If you only have access to the view object, then you can get the parameters defined in the URL path this way:
view.kwargs.get('url_param')
If you only have access to the request object, use the following:
request.resolver_match.kwargs.get('url_param')
Tested on Django 3.
views.py
from rest_framework.response import Response
def update_product(request, pk):
return Response({"pk":pk})
pk means primary_key.
urls.py
from products.views import update_product
from django.urls import path
urlpatterns = [
...,
path('update/products/<int:pk>', update_product)
]
You might as well check request.META dictionary to access many useful things like
PATH_INFO, QUERY_STRING
# for example
request.META['QUERY_STRING']
# or to avoid any exceptions provide a fallback
request.META.get('QUERY_STRING', False)
you said that it returns empty query dict
I think you need to tune your url to accept required or optional args or kwargs
Django got you all the power you need with regrex like:
url(r'^project_config/(?P<product>\w+)/$', views.foo),
more about this at django-optional-url-parameters
This is another alternate solution that can be implemented:
In the URL configuration:
urlpatterns = [path('runreport/<str:queryparams>', views.get)]
In the views:
list2 = queryparams.split("&")
url parameters may be captured by request.query_params
It seems more recommended to use request.query_params. For example,
When a URL is like domain/search/?q=haha, you would use request.query_params.get('q', None)

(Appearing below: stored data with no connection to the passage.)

-- ==== Sys2Proof/Proofs/LegalNode.lean ====
section
/-! SUPPORT. `legal_node` by the bit positions of R82, what a command does to the tree memory, and
from the two that every stored word stays legal. -/

namespace Sys2Proof.Machine

/-! ### The fields of w[30:0] as fields of the word -/

@[simp] theorem sym_extract (w : Word) :
    NodeWord.sym (w.extractLsb' 0 31) = w.extractLsb' 0 9 :=
  BitVec.extractLsb'_extractLsb'_of_le (by decide)

@[simp] theorem zc_extract (w : Word) :
    NodeWord.zc (w.extractLsb' 0 31) = w.extractLsb' 11 10 :=
  BitVec.extractLsb'_extractLsb'_of_le (by decide)

@[simp] theorem oc_extract (w : Word) :
    NodeWord.oc (w.extractLsb' 0 31) = w.extractLsb' 21 10 :=
  BitVec.extractLsb'_extractLsb'_of_le (by decide)

@[simp] theorem zv_extract (w : Word) : NodeWord.zv (w.extractLsb' 0 31) = w.getLsbD 9 := by
  simp [NodeWord.zv]

@[simp] theorem ov_extract (w : Word) : NodeWord.ov (w.extractLsb' 0 31) = w.getLsbD 10 := by
  simp [NodeWord.ov]

theorem extract_bit_eq_one_iff {n : Nat} (x : BitVec n) (k : Nat) :
    x.extractLsb' k 1 = 1#1 ↔ x.getLsbD k = true := by
  rw [extract_bit]
  exact BitVec.ofBool_eq_iff_eq (b' := true)

theorem extract_bit_eq_zero_iff {n : Nat} (x : BitVec n) (k : Nat) :
    x.extractLsb' k 1 = 0#1 ↔ x.getLsbD k = false := by
  rw [extract_bit]
  exact BitVec.ofBool_eq_iff_eq (b' := false)

/-- Two neighbouring fields are 0 exactly when the field they make up is. -/
theorem extract_add_eq_zero_iff {w : Nat} (x : BitVec w) (k m n : Nat) :
    x.extractLsb' k (m + n) = 0#(m + n) ↔
      x.extractLsb' k m = 0#m ∧ x.extractLsb' (k + m) n = 0#n := by
  simp only [extract_eq_zero_iff]
  constructor
  · intro h
    exact ⟨fun i hi => h i (by omega), fun i hi => Nat.add_assoc k m i ▸ h (m + i) (by omega)⟩
  · rintro ⟨hlow, hhigh⟩ i hi
    by_cases him : i < m
    · exact hlow i him
    · have := hhigh (i - m) (by omega)
      rwa [show k + m + (i - m) = k + i by omega] at this

/-! ### The clauses of `legal_node` (R82) -/

theorem legalChild_iff (n : Nat) (present : Bool) (child : NodeIdx) :
    legalChild n present child = true ↔
      (present = true → child.toNat < n) ∧ (present = false → child.toNat = 0) := by
  cases present <;> simp [legalChild, ← BitVec.toNat_inj]

/-- The leaf clause: a byte or EOS, and every other bit 0. -/
theorem legalLeaf_extract_iff (w : Word) :
    NodeWord.legalLeaf (w.extractLsb' 0 31) = true ↔
      (w.extractLsb' 0 9).toNat ≤ 256 ∧ w.extractLsb' 9 1 = 0#1 ∧ w.extractLsb' 10 1 = 0#1 ∧
        w.extractLsb' 11 20 = 0#20 := by
  have hrest : (w.extractLsb' 0 31).extractLsb' 9 22 = w.extractLsb' 9 22 :=
    BitVec.extractLsb'_extractLsb'_of_le (by decide)
  have hsplit : w.extractLsb' 9 22 = 0#22 ↔ w.extractLsb' 9 1 = 0#1 ∧ w.extractLsb' 10 1 = 0#1 ∧
      w.extractLsb' 11 20 = 0#20 := by
    rw [extract_add_eq_zero_iff w 9 1 21, extract_add_eq_zero_iff w 10 1 20]
  simp [NodeWord.legalLeaf, hrest, hsplit]

/-- The internal clause: NAS, a child at least, a present child inside the memory and an absent one
0. -/
theorem legalInternal_extract_iff (n : Nat) (w : Word) :
    NodeWord.legalInternal n (w.extractLsb' 0 31) = true ↔
      (w.extractLsb' 0 9).toNat = 257 ∧
        (w.extractLsb' 9 1 = 1#1 ∨ w.extractLsb' 10 1 = 1#1) ∧
        (w.extractLsb' 9 1 = 1#1 → (w.extractLsb' 11 10).toNat < n) ∧
        (w.extractLsb' 9 1 = 0#1 → (w.extractLsb' 11 10).toNat = 0) ∧
        (w.extractLsb' 10 1 = 1#1 → (w.extractLsb' 21 10).toNat < n) ∧
        (w.extractLsb' 10 1 = 0#1 → (w.extractLsb' 21 10).toNat = 0) := by
  have hnas : w.extractLsb' 0 9 = Config.nas ↔ (w.extractLsb' 0 9).toNat = 257 :=
    BitVec.toNat_inj.symm
  simp only [NodeWord.legalInternal, Bool.and_eq_true, Bool.or_eq_true, beq_iff_eq, sym_extract,
    zv_extract, ov_extract, zc_extract, oc_extract, legalChild_iff, hnas, extract_bit_eq_one_iff,
    extract_bit_eq_zero_iff, and_assoc]

theorem legalNode_iff (n : Nat) (w : Word) :
    legalNode n w = true ↔
      w.extractLsb' 31 1 = 0#1 ∧ (NodeWord.legalLeaf (w.extractLsb' 0 31) = true ∨
        NodeWord.legalInternal n (w.extractLsb' 0 31) = true) := by
  simp [legalNode, NodeWord.legal, extract_bit_eq_zero_iff]

/-! ### What a command does to the tree memory -/

@[simp] theorem State.arrive_tree (s : State) (c : NodeIdx) (cw : NodeWord) :
    (s.arrive c cw).tree = s.tree := by
  obtain ⟨-, h⟩ | ⟨-, -, h⟩ | ⟨-, h⟩ := s.arrive_cases c cw <;> rw [h] <;> rfl

@[simp] theorem State.arrive_nodeCount (s : State) (c : NodeIdx) (cw : NodeWord) :
    (s.arrive c cw).nodeCount = s.nodeCount := by
  obtain ⟨-, h⟩ | ⟨-, -, h⟩ | ⟨-, h⟩ := s.arrive_cases c cw <;> rw [h] <;> rfl

/-- No command changes NODE_COUNT, and a command leaves the tree memory, writes one legal word
inside it, or clears it. -/
theorem exec_tree_cases {i : Instr} {s t : State} (h : exec i s = .next t) :
    t.nodeCount = s.nodeCount ∧
      (t.tree = s.tree ∨
        (∃ idx data, i = .nodeWrite idx data ∧ idx.toNat < s.nodeCount ∧
          legalNode s.nodeCount data = true ∧ t.tree = (s.memWrite idx data).tree) ∨
        (i = .treeClear ∧ t.tree = [])) := by
  obtain ⟨_, _, _, -, rfl⟩ | ⟨-, rfl⟩ | ⟨idx, data, hi, -, hidx, hlegal, rfl⟩ | ⟨_, -, -, rfl⟩ |
    ⟨hi, -, rfl⟩ | ⟨_, _, -, -, rfl⟩ | ⟨_, -, rfl⟩ | ⟨_, -, -, rfl⟩ | ⟨-, -, rfl⟩ | ⟨-, rfl⟩ |
    ⟨_, _, -, -, -, -, -, -, rfl⟩ | ⟨-, -, -, rfl⟩ | ⟨-, -, rfl⟩ := exec_cases h
  -- the write of NODE_WRITE and the clear of TREE_CLEAR; nothing else reaches the tree memory
  case inr.inr.inl => exact ⟨rfl, .inr (.inl ⟨idx, data, hi, hidx, hlegal, rfl⟩)⟩
  case inr.inr.inr.inr.inl => exact ⟨rfl, .inr (.inr ⟨hi, rfl⟩)⟩
  all_goals simp

/-- NODE_WRITE of a word that is not legal raises a fault, TREE_BUSY and BAD_INDEX before BAD_NODE
(R101, R103). -/
theorem execNodeWrite_of_not_legal {idx : NodeIdx} {data : Word} {s t : State}
    (hlegal : legalNode s.nodeCount data = false) (h : execNodeWrite idx data s = .next t) :
    ∃ c, t = s.raise 1#4 c idx false := by
  obtain ⟨-, h⟩ | ⟨-, -, h⟩ | ⟨-, -, -, h⟩ | ⟨-, -, hlegal', -⟩ := execNodeWrite_cases h
  · exact ⟨_, h⟩
  · exact ⟨_, h⟩
  · exact ⟨_, h⟩
  · simp [hlegal] at hlegal'

/-! ### Every stored word is legal -/

/-- A legal write inside the memory keeps every stored word legal. -/
theorem State.EntriesOk.memWrite {s : State} (hs : s.EntriesOk) {idx : NodeIdx} {data : Word}
    (hidx : idx.toNat < s.nodeCount) (hlegal : legalNode s.nodeCount data = true) :
    (s.memWrite idx data).EntriesOk := by
  intro e he
  rcases Memory.mem_write he with rfl | he
  · have hw : NodeWord.legal s.nodeCount (data.extractLsb' 0 31) = true :=
      (Bool.and_eq_true_iff.mp hlegal).2
    exact ⟨hidx, hw⟩
  · exact hs e he

/-- Only NODE_COUNT and the tree memory decide whether the stored words are legal. -/
theorem State.EntriesOk.congr {s t : State} (hs : s.EntriesOk) (hn : t.nodeCount = s.nodeCount)
    (ht : t.tree = s.tree) : t.EntriesOk := by
  intro e he
  rw [hn]
  exact hs e (ht ▸ he)

/-- Every command keeps every stored word legal (R82). -/
theorem exec_keeps_entriesOk {i : Instr} {s t : State} (hs : s.EntriesOk)
    (h : exec i s = .next t) : t.EntriesOk := by
  obtain ⟨hn, ht | ⟨idx, data, -, hidx, hlegal, ht⟩ | ⟨-, ht⟩⟩ := exec_tree_cases h
  · exact hs.congr hn ht
  · exact (hs.memWrite hidx hlegal).congr hn ht
  · simp [State.EntriesOk, ht]

/-- Settles O6: R82 clause by clause, the fault of the rest, and the invariant of the tree
memory. -/
theorem legalNodeFieldByField : Obligations.LegalNodeFieldByField := by
  refine ⟨fun n w => ?_, fun idx data s t r hlegal h hr => ?_,
    fun i s t hs h => exec_keeps_entriesOk hs h⟩
  · rw [legalNode_iff, legalLeaf_extract_iff, legalInternal_extract_iff]
  · obtain ⟨c, rfl⟩ := execNodeWrite_of_not_legal hlegal h
    have hr' : Response.error = r := Option.some.inj hr
    exact ⟨hr' ▸ rfl, rfl⟩

end Sys2Proof.Machine
end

https://www.django-rest-framework.org/api-guide/requests/
"request.query_params is a more correctly named synonym for request.GET.
For clarity inside your code, we recommend using request.query_params instead of the Django's standard request.GET. Doing so will help keep your codebase more correct and obvious - any HTTP method type may include query parameters, not just GET requests."